Stored data:

▼▼▼

/-- V-M10's operands with a number for the NaN: infzero alone where fused; and infinity times one, less infinity. -/
theorem test_fused_infinities :
    fMacOp .double .afterRounding true false false 5 7 0x7FF0000000000000 0 1 = .invalid 4 7 ∧
    fMacOp .single .afterRounding true true false 5 7 0x7F800000 0x3F800000 0x7F800000 = .invalid 1 7 ∧
    fMacOp .single .afterRounding true true true 5 7 0x3F800000 0x3F800000 0x7F800000 = .exact 0x7F800000 := by
  decide +kernel

/-- Finite operands with an exact sum that is zero, and one that is not. -/
theorem witness_MultiplyAccumulate :
    isFinite .double 1 = true ∧ isFinite .double 0 = true ∧
    realValue .double 0 * realValue .double 1 + -realValue .double 0 = 0 ∧
    realValue .double 1 * realValue .double 1 + realValue .double 0 ≠ 0 := by
  have h0 : realValue .double 0 = 0 := (real_zero_iff .double 0).2 (by decide)
  have h1 : realValue .double 1 ≠ 0 := fun h => absurd ((real_zero_iff .double 1).1 h) (by decide)
  refine ⟨by decide, by decide, by rw [h0]; simp, ?_⟩
  rw [h0, add_zero]
  exact mul_ne_zero h1 h1

theorem witness_RoundIntWithinOne : 0 < 2 ∧ (-6 : Int) = -3 * (2 : Nat) := by decide

/-- -2^63, which converts, and the greatest double below 2^63. -/
theorem witness_FloatToIntegerResult :
    isFinite .double 0xC3E0000000000000 = true ∧
    roundInt .towardZero (fpValue .double 0xC3E0000000000000) (Fmt.one .double) = -(2 ^ 63) ∧
    isFinite .double 0x43DFFFFFFFFFFFFF = true ∧
    roundInt .towardZero (fpValue .double 0x43DFFFFFFFFFFFFF) (Fmt.one .double) ≤ 2 ^ 63 - 1 := by decide +kernel

theorem witness_IntegerToFloatCorrectlyRounded : (0 : Word).toInt = 0 ∧ (0x8000000000000000 : Word).toInt ≠ 0 := by decide

theorem witness_IntegerRoundTrip :
    (0x0020000000000000 : Word).toInt.natAbs ≤ 2 ^ Fmt.prec .double ∧
    (0xFFFFFFFFFF000000 : Word).toInt.natAbs ≤ 2 ^ Fmt.prec .single := by decide

end Sys2Proof.Tests
end

section
/-! Proofs for the family 00_scope.md: the step, its predicate test, the register accessors and the reset state. -/

namespace Sys2Proof.Machine

/-! ### The skeleton of an instruction -/

/-- Every meaning is one of two skeletons around a body: the planned one of R101, else the predicated one of R15. -/
theorem exec_skeleton (i : Instr) :
    (i.isPlanned = true ∧ i.length = 6 ∧ ∃ body, ∀ s, exec i s = planned i.mnemonic i.pred body s) ∨
    (i.isPlanned = false ∧ ∃ body, ∀ s, exec i s = predicated i.pred i.length body s) := by
  cases i with
  | fmacS | fmasS | fnmacS | fnmasS | fmac | fmas | fnmac | fnmas => exact .inl ⟨rfl, rfl, _, fun _ => rfl⟩
  | _ => exact .inr ⟨rfl, _, fun _ => rfl⟩

/-- Under a false predicate an instruction that is not refused is the advance of pc and no more (R9, R15). -/
theorem exec_of_predTrue_false {i : Instr} {s : State} (himp : i.isPlanned = true → s.params.fmacImplemented = true)
    (hp : s.predTrue i.pred = false) : exec i s = .next (s.advance i.length) := by
  rcases exec_skeleton i with ⟨hpl, hlen, body, hexec⟩ | ⟨-, body, hexec⟩
  · rw [hexec, planned_true (himp hpl), hlen, predicated_false hp]
  · rw [hexec, predicated_false hp]

/-- The advance of pc is `Advanced`. -/
theorem advanced_advance (s : State) (len : Nat) : s.Advanced (s.advance len) len := ⟨rfl, fun _ => rfl, rfl⟩

/-! ### The predicate test -/

/-- The condition table of a function of condition and flags; a column's four bits are the flags (log 2). -/
def tableOf (holds : Fin 16 → PredFlags → Bool) : Vector (Vector Bool 16) 16 :=
  Vector.ofFn fun c => Vector.ofFn fun k : Fin 16 =>
    holds c ⟨k.val.testBit 0, k.val.testBit 1, k.val.testBit 2, k.val.testBit 3⟩

/-- Under that table the predicate test is the function, at the condition Pc and the flags of p[Pn] (R9). -/
theorem predTrue_tableOf {holds : Fin 16 → PredFlags → Bool} {s : State} (h : s.params.condTable = tableOf holds)
    (p : Pred) : s.predTrue p = holds (predIndex p.pc) (s.readP p.pn) :=
  condHolds_ofFn s.params holds p.pc (s.readP p.pn) h

/-- The function of condition and flags that a condition table is (R9). -/
def holdsOf (table : Vector (Vector Bool 16) 16) (c : Fin 16) (f : PredFlags) : Bool := table[c][f.index]

/-- The predicate test is the function of the state's own table (R9). -/
theorem predTrue_eq_holdsOf (s : State) (p : Pred) :
    s.predTrue p = holdsOf s.params.condTable (predIndex p.pc) (s.readP p.pn) := rfl

/-- Settles O9: the skeleton lemma gives the first part; `tableOf` and `holdsOf` are the two directions between tables
and functions. -/
theorem falsePredicateOnlyAdvances : Obligations.FalsePredicateOnlyAdvances := by
  refine ⟨fun i s himp hp => ?_, fun holds => ⟨tableOf holds, fun s h p => predTrue_tableOf h p⟩,
    fun table => ⟨holdsOf table, fun s h p => ?_⟩⟩
  · exact ⟨s.advance i.length, exec_of_predTrue_false himp hp, advanced_advance s i.length,
      fun r => readX_advance s r i.length, fun q => readP_advance s q i.length, advance_fpscr s i.length⟩
  · rw [predTrue_eq_holdsOf, h]

/-! ### The step -/

/-- A step whose fetch gives an instruction is that instruction's meaning (R15). -/
theorem step_of_fetch {s : State} {i : Instr} (h : s.fetch = .instr i) : step s = exec i s := by
  rw [step, h]

/-- Settles O6: the fetch is the decoding of the bytes at pc. -/
theorem stepRunsDecodedInstruction : Obligations.StepRunsDecodedInstruction :=
  fun _ _ _ _ hbytes hdecode => step_of_fetch (fetch_of_decode hbytes hdecode)

/-! ### Registers -/

/-- A read looks at the register's six-bit number only (R84). -/
theorem readX_congr (s : State) {q r : Nat} (h : regIndex q = regIndex r) : s.readX q = s.readX r := by
  simp only [State.readX, h]

/-- Whatever names the hard-wired zero register reads zero (R13). -/
theorem readX_hardwired {s : State} {q : Nat} (h : s.params.r0Zero = true ∧ regIndex q = 0) : s.readX q = 0 := if_pos h

/-- Settles O13: the register written, or another one, which may be the hard-wired one. -/
theorem registerReadAfterWrite : Obligations.RegisterReadAfterWrite := by
  intro s r q v
  by_cases hqr : regIndex q = regIndex r
  · rw [readX_congr _ hqr, readX_writeX_same, if_pos hqr, hqr]
  · rw [readX_writeX_other s r v hqr, if_neg hqr]
    split
    · next hzero => exact readX_hardwired hzero
    · rfl

/-! ### Reset -/

/-- Every general register reads zero at reset (log 6). -/
theorem readX_reset (r : Nat) : State.reset.readX r = 0 := by
  simp [State.readX, State.reset, resetReg]

/-- Every predicate flag is false at reset (log 7). -/
theorem readP_reset (q : Nat) : State.reset.readP q = ⟨false, false, false, false⟩ := by
  simp [State.readP, State.reset]

/-- Every condition holds under the parameters of reset (log 2). -/
theorem condHolds_reset (c : Nat) (f : PredFlags) : Params.condHolds State.reset.params c f = true := by
  simp [Params.condHolds, State.reset, resetParams]

/-- Settles O18: the accessors by the three lemmas, the plain fields by the definition of the reset state. -/
theorem resetState : Obligations.ResetState :=
  ⟨readX_reset, readP_reset, rfl, rfl, rfl, condHolds_reset, rfl, rfl, rfl, rfl, rfl, rfl, rfl⟩

end Sys2Proof.Machine
end

section
/-! Proofs for the family 10_state.md: what a step leaves of the state, and who writes each field of FPSCR. -/

namespace Sys2Proof.Machine

/-! ### Memory and parameters -/

/-- What the delivery of an exception leaves besides registers and FPSCR (R287). -/
theorem Faulted.rest {s d : State} {i : Instr} {en : Kinds} (h : Faulted s i en d) :
    d.mem = s.mem ∧ d.params = s.params := by
  cases h <;> simp

/-- No instruction changes memory or the parameters, whether it completes or delivers an exception (R64). -/
theorem leads_mem_params {i : Instr} {s t : State} (h : Instr.Leads i s t) : t.mem = s.mem ∧ t.params = s.params := by
  rcases leads_cases h with ⟨-, -, rfl⟩ | ⟨-, hexec, -⟩ | ⟨-, en, -, hfault⟩
  · exact ⟨rfl, rfl⟩
  · obtain ⟨hmem, hparams, -, -⟩ := exec_next_rest hexec
    exact ⟨hmem, hparams⟩
  · exact hfault.rest

/-- A step that delivers an exception ran the instruction it fetched (R286). -/
theorem step_fpException {s d : State} {en : Kinds} (h : step s = .fault (.fpException en d)) :
    ∃ i, exec i s = .fault (.fpException en d) := by
  unfold step at h
  split at h
  · next i _ => exact ⟨i, h⟩
  · cases h
  · cases h

/-! ### The bits of FPSCR below 15 -/

/-- The low bits of FPSCR are as they were. -/
def LowKept (v w : FpscrWord) : Prop := ∀ j < 15, w.getLsbD j = v.getLsbD j

/-- Types `ty` and kinds `k` are recorded in the low bits of FPSCR (R40, R146). -/
structure LowRecorded (pol : GxPolicy) (ty : Types) (k : Kinds) (v w : FpscrWord) : Prop where
  types : ∀ j < 8, w.getLsbD j = (v.getLsbD j || ty.getLsbD j)
  summary : w.getLsbD 8 = (v.getLsbD 8 || decide (k ≠ 0))
  gx : w.getLsbD 9 = (v.getLsbD 9 || decide (pol = .sticky ∧ enabledOf k v ≠ 0))
  occurred : ∀ j < 5, w.getLsbD (10 + j) = (v.getLsbD (10 + j) || k.getLsbD j)

/-- The low bits of FPSCR are cleared by a mask whose bit `j` is `m j` (R245). -/
structure LowCleared (m : Nat → Bool) (v w : FpscrWord) : Prop where
  types : ∀ j < 8, w.getLsbD j = (v.getLsbD j && !(decide (1 ≤ j ∧ j < 6) && m 0))
  summary : w.getLsbD 8 = (v.getLsbD 8 && !m 5)
  gx : w.getLsbD 9 = v.getLsbD 9
  occurred : ∀ j < 5, w.getLsbD (10 + j) = (v.getLsbD (10 + j) && !m j)

/-- Everything an instruction can leave in the low bits of FPSCR: they stay, a result or FTX is recorded in them, or FCX
clears some. -/
inductive LowAfter (s : State) (i : Instr) (w : FpscrWord) : Prop where
  | kept (h : LowKept s.fpscr w)
  | recorded {ty : Types} {k : Kinds} (hi : i.recordsStatus = true ∨ i.mnemonic = "FTX")
    (h5 : ty.getLsbD 5 = false) (h6 : ty.getLsbD 6 = false) (hkind : ty ≠ 0 → k.getLsbD 0 = true)
    (h : LowRecorded s.params.gxPolicy ty k s.fpscr w)
  | cleared {p : Pred} {ra imm : Nat} (hi : i = .fcx p ra imm) (h : LowCleared (s.maskBit ra imm) s.fpscr w)

/-- A field above bit 14 is no low bit. -/
theorem lowKept_setField (v : FpscrWord) {lo n : Nat} (x : BitVec n) (hlo : 15 ≤ lo) (hn : lo + n ≤ 32) :
    LowKept v (setField v lo x) := fun j hj => by
  rw [getLsbD_setField v lo n x hn, if_neg (by omega)]

/-- A result records its types and its kinds (R147). -/
theorem lowRecorded_finishedFpscr (pol : GxPolicy) (cls : BitVec 5) (r : FpResult) (v : FpscrWord) :
    LowRecorded pol r.types r.kinds v (finishedFpscr pol cls r v) where
  types j hj := by rw [getLsbD_finishedFpscr, if_pos hj]
  summary := getLsbD_finishedFpscr pol cls r v 8
  gx := getLsbD_finishedFpscr pol cls r v 9
  occurred j hj := by
    rw [getLsbD_finishedFpscr, if_neg (by omega), if_neg (by omega), if_neg (by omega), if_pos (by omega),
      Nat.add_sub_cancel_left]

/-- `Signal` records its kinds and no type (R146). -/
theorem lowRecorded_recordKinds (pol : GxPolicy) (k : Kinds) (v : FpscrWord) :
    LowRecorded pol 0 k v (recordKinds pol k v) where
  types j hj := by
    rw [getLsbD_recordKinds, if_neg (by omega), if_neg (by omega), if_neg (by omega)]
    simp
  summary := getLsbD_recordKinds pol k v 8
  gx := getLsbD_recordKinds pol k v 9
  occurred j hj := by rw [getLsbD_recordKinds, if_pos (by omega), Nat.add_sub_cancel_left]

/-- FCX clears what its mask names (R245). -/
theorem lowCleared_clearKinds (s : State) (ra imm : Nat) (v : FpscrWord) :
    LowCleared (s.maskBit ra imm) v (clearKinds (s.maskOperand ra imm) v) where
  types j hj := by
    rw [getLsbD_clearKinds, if_neg (by omega), if_neg (by omega), getLsbD_maskOperand s ra imm (by omega)]
    split <;> simp [*]
  summary := by rw [← getLsbD_maskOperand s ra imm (by omega)]; exact getLsbD_clearKinds _ v 8
  gx := getLsbD_clearKinds _ v 9
  occurred j hj := by
    rw [getLsbD_clearKinds, if_pos (by omega), Nat.add_sub_cancel_left, getLsbD_maskOperand s ra imm (by omega)]

/-- The low bits of whatever an instruction can leave in FPSCR. -/
theorem FpscrAfter.low {i : Instr} {s : State} {w : FpscrWord} (h : FpscrAfter s i w) : LowAfter s i w := by
  cases h with
  | same => exact .kept fun _ _ => rfl
  | status hs hok =>
    obtain ⟨h5, h6, hkind⟩ := hok
    exact .recorded (.inl hs) h5 h6 hkind (lowRecorded_finishedFpscr _ _ _ _)
  | frm => exact .kept (lowKept_setField _ _ (by omega) (by omega))
  | ftx => exact .recorded (.inr rfl) rfl rfl (fun h => absurd rfl h) (lowRecorded_recordKinds _ _ _)
  | fcx => exact .cleared rfl (lowCleared_clearKinds _ _ _ _)
  | fex => exact .kept (lowKept_setField _ _ (by omega) (by omega))
  | fdx => exact .kept (lowKept_setField _ _ (by omega) (by omega))

/-- The low bits of FPSCR after any instruction. -/
theorem lowAfter_of_leads {i : Instr} {s t : State} (h : Instr.Leads i s t) : LowAfter s i t.fpscr :=
  (fpscrAfter_of_leads h).low

/-! ### The invariant -/

/-- Some bit of a field is set exactly if the field is not zero. -/
theorem extractLsb'_ne_zero_iff (v : FpscrWord) (lo n : Nat) :
    v.extractLsb' lo n ≠ 0 ↔ ∃ j < n, v.getLsbD (lo + j) = true := by
  constructor
  · intro h
    by_contra hnone
    refine h (BitVec.eq_of_getLsbD_eq fun j hj => ?_)
    rw [BitVec.getLsbD_extractLsb', decide_eq_true hj, Bool.true_and, BitVec.ofNat_eq_ofNat, BitVec.getLsbD_zero]
    exact Bool.eq_false_iff.mpr fun hbit => hnone ⟨j, hj, hbit⟩
  · rintro ⟨j, hj, hbit⟩ hzero
    have hj0 := congrArg (BitVec.getLsbD · j) hzero
    simp [hj, hbit] at hj0

/-- The recorded types of bits 5:1 come with X1, bit by bit (R40, R245). -/
def TypesComeWithX1 (v : FpscrWord) : Prop := ∀ j, 1 ≤ j → j < 6 → v.getLsbD j = true → v.getLsbD 10 = true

▲▲▲

### Your assignment:
Which lines above run from the one containing "exact ⟨hmem, hparams⟩" down to the one containing "structure LowRecorded (pol"? Repeat exactly those, both ends included, and nothing else.

### Answer space:
    exact ⟨hmem, hparams⟩
  · exact hfault.rest

/-- A step that delivers an exception ran the instruction it fetched (R286). -/
theorem step_fpException {s d : State} {en : Kinds} (h : step s = .fault (.fpException en d)) :
    ∃ i, exec i s = .fault (.fpException en d) := by
  unfold step at h
  split at h
  · next i _ => exact ⟨i, h⟩
  · cases h
  · cases h

/-! ### The bits of FPSCR below 15 -/

/-- The low bits of FPSCR are as they were. -/
def LowKept (v w : FpscrWord) : Prop := ∀ j < 15, w.getLsbD j = v.getLsbD j

/-- Types `ty` and kinds `k` are recorded in the low bits of FPSCR (R40, R146). -/
structure LowRecorded (pol : GxPolicy) (ty : Types) (k : Kinds) (v w : FpscrWord) : Prop where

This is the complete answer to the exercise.